Single by Chuck Berry
- B-side: "Havana Moon"
- Released: 1956
- Recorded: December 20, 1955
- Studio: Universal Recording Corp. (Chicago)
- Genre: Rock and roll
- Length: 2:42
- Label: Chess 1645
- Songwriter: Chuck Berry
- Producers: Leonard Chess, Phil Chess

Chuck Berry singles chronology
| "Too Much Monkey Business" (1956) | "You Can't Catch Me" (1956) | "School Days" (1957) |

= You Can't Catch Me =

"You Can't Catch Me" is a song written for the 1956 musical drama film Rock, Rock, Rock!. It was recorded by Chuck Berry and released as a single in 1956.

==Background==
The song's lyrics describe racing a souped-up "air-mobile" down the New Jersey Turnpike, then unfolding its wings and taking off.
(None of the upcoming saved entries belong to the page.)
/-- Settles O19, answer by answer in the order of the checks. -/
theorem loadMediumRecordsReplaces : Obligations.LoadMediumRecordsReplaces := by
  intro tag records s hroom good unthreaded answer made firsts kept
  have unthreaded_iff : s.medium.state.unthreadedState = true ↔ unthreaded := MediumState.unthreadedState_iff _
  have run (hw : good) := exec_loadMediumRecords_attributed tag hroom hw
  refine ⟨?_, exec_loadMediumRecords_unattributed tag hroom, ?_, ?_⟩
  · intro hw out few
    refine ⟨_, ?_, foldl_max_bounds s.head.mountSeq kept⟩
    rw [run hw]
    simp only [unthreaded_iff.mpr out, Bool.not_true, Bool.false_eq_true, if_false, if_neg (Nat.not_lt.mpr few)]
    rfl
  · intro hw threaded
    have state : s.medium.state.unthreadedState = false := Bool.eq_false_iff.mpr fun q => threaded (unthreaded_iff.mp q)
    exact (run hw).trans (by simp only [state, Bool.not_false, if_true])
  · intro hw out many
    exact (run hw).trans (by
      simp only [unthreaded_iff.mpr out, Bool.not_true, Bool.false_eq_true, if_false, if_pos many])

end Sys2Proof.Machine
end

section
/-! SUPPORT. What a request meets at the rise of LNK_SEL, whatever its row: it is taken when the response queue has room for its
answer, and refused when it has none (R190). -/

namespace Sys2Proof.Machine

/-- Every request's row tests the room before anything else: it is taken or refused as a whole (R190). -/
theorem exec_request_take {c : Instr} {tag : Byte} (htag : requestTag c = some tag) :
    ∃ f : State → State, ∀ s, exec c s = .next (s.take f) := by
  cases c with
  | status | ackAttention | configure | readConfiguration | queryCatalog | setZone | readZones | readHeadTable
  | readCondition | loadCondition | readMediumRecords | loadMediumRecords | abort | resetDrive | load | unload | locate
  | writeBlocks | writeMarkers | readBlocks | spaceBlocks | spaceMarkers | flush | retireFrom | scanHead =>
    exact ⟨_, fun _ => rfl⟩
  | _ => cases htag

theorem State.hasRoom_eq_false_iff (s : State) :
    s.hasRoom = false ↔ 16 < s.link.queue.length + 1 + (if s.link.outstanding.isSome then 1 else 0) := by
  simp [State.hasRoom]

theorem State.take_of_no_room (s : State) (f : State → State) (h : s.hasRoom = false) :
    s.take f = { s with link := { s.link with refused := true } } := by
  simp [State.take, h]

end Sys2Proof.Machine
end

section
/-! PROOFS. The configuration values under every command but CONFIGURE and power-on, and the statement about them. -/

namespace Sys2Proof.Machine

/-- A state that the outcome goes on to has the configuration values of `s`. -/
def State.SettingsKeptBy (s : State) (o : Host.Outcome State Fault Refusal) : Prop :=
  ∀ t, o = .next t → t.settings = s.settings

theorem State.settingsKeptBy_next {s t : State} : s.SettingsKeptBy (.next t) ↔ t.settings = s.settings :=
  ⟨fun h => h t rfl, fun h _ next => Host.Outcome.next.inj next ▸ h⟩

/-- An event whose test fails leaves the part as it was (assumption 1). -/
theorem State.settingsKeptBy_admitted {s t : State} {p : Prop} [Decidable p] (h : t.settings = s.settings) :
    s.SettingsKeptBy (.next (if p then t else s)) := by
  rw [State.settingsKeptBy_next, apply_ite State.settings, h, ite_self]

/-! ### Requests -/

section
variable {s : State}

/-- A refusal for want of room touches no configuration value, so only what a request does once taken counts (R190). -/
theorem State.settingsKeptBy_take {f : State → State} (h : (f s).settings = s.settings) :
    s.SettingsKeptBy (.next (s.take f)) := by
  rw [State.settingsKeptBy_next, State.take, apply_ite State.settings, h, ite_self]

theorem State.gate_settings {tag : Byte} {o : Op} {own : State → State} (h : (own s).settings = s.settings) :
    (s.gate tag o own).settings = s.settings := by
  unfold State.gate
  repeat' split
  all_goals simp [h]

end

/-- An immediate request or an operation leaves the configuration values, CONFIGURE apart. -/
theorem exec_request_keepsSettings {c : Instr} {tag : Byte} (s : State) (htag : requestTag c = some tag)
    (hc : ∀ tag pairs, c ≠ .configure tag pairs) : s.SettingsKeptBy (exec c s) := by
  cases c with
  | configure tag pairs => exact absurd rfl (hc tag pairs)
  | status | ackAttention | readConfiguration | readZones | readHeadTable | readCondition | readMediumRecords =>
    exact State.settingsKeptBy_take (by simp)
  | queryCatalog | setZone | loadCondition | loadMediumRecords | abort | resetDrive =>
    apply State.settingsKeptBy_take
    try dsimp only
    repeat' split
    all_goals simp
  | load | unload | writeBlocks | writeMarkers | readBlocks | flush | retireFrom | scanHead =>
    exact State.settingsKeptBy_take (by simp [State.gate_settings])
  | locate | spaceBlocks | spaceMarkers =>
    apply State.settingsKeptBy_take
    split
    · simp
    · simp [State.gate_settings]
  | _ => cases htag

/-- A frame brings its request's own row and no other command, on a state with the values it found (R191). -/
theorem execLinkTransaction_keepsSettings {bytes : List Byte} (s : State)
    (hc : ∀ tag pairs, parseFrame bytes ≠ .request (.configure tag pairs)) :
    s.SettingsKeptBy (execLinkTransaction bytes s) := by
  have shifted : (s.shiftOut bytes.length).settings = s.settings := by simp
  suffices kept : (s.shiftOut bytes.length).SettingsKeptBy (execLinkTransaction bytes s) from
    fun t next => (kept t next).trans shifted
  unfold execLinkTransaction
  dsimp only
  split
  · exact State.settingsKeptBy_next.mpr rfl
  · exact State.settingsKeptBy_take (by simp)
  · next c parsed =>
    rw [execRequest_eq]
    split
    · next request =>
      obtain ⟨tag, htag⟩ := Option.isSome_iff_exists.mp request
      exact exec_request_keepsSettings _ htag fun tag pairs e => hc tag pairs (e ▸ parsed)
    · exact State.settingsKeptBy_next.mpr rfl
At the time, the Aerocar designed and built by Molt Taylor was nearing Civil Aviation Authority approval for mass production as a flying car with detachable folding wings.

Berry's song was featured in the 1956 film Rock, Rock, Rock and was one of the four songs from the film that was included on the "soundtrack" album (the only one of his songs to be used both in the movie and on the album).

Originally recorded by Berry in May 1955 at Universal Recording Corp. for Chess Records during the same session as "Maybellene" and "Wee Wee Hours", the lyrics refer to both of those songs.

==Cover versions==
The song's music publisher, Morris Levy, sued John Lennon for copyright infringement because of the melodic similarity between "You Can't Catch Me" and the Beatles' 1969 song "Come Together", written by Lennon, and because the Beatles' song used some of the lyrics of Berry's song ("here come old flat-top"). The suit was settled out of court. As part of the settlement, Lennon included a rendition of "You Can't Catch Me" on his 1975 album of cover versions, Rock 'n' Roll.

Cover versions of the song were also recorded by Sleepy LaBeef for a 1963 single, by The Rolling Stones for their 1965 album The Rolling Stones No. 2, and by The Blues Project for their 1966 album Projections. It was also done by Love Sculpture for their 1970 album Forms and Feelings, George Thorogood and the Destroyers for their 1988 album Born to Be Bad, Jo Jo Zep & The Falcons on their 2003 album Ricochet and by Florence Rawlings for her 2009 debut album A Fool in Love.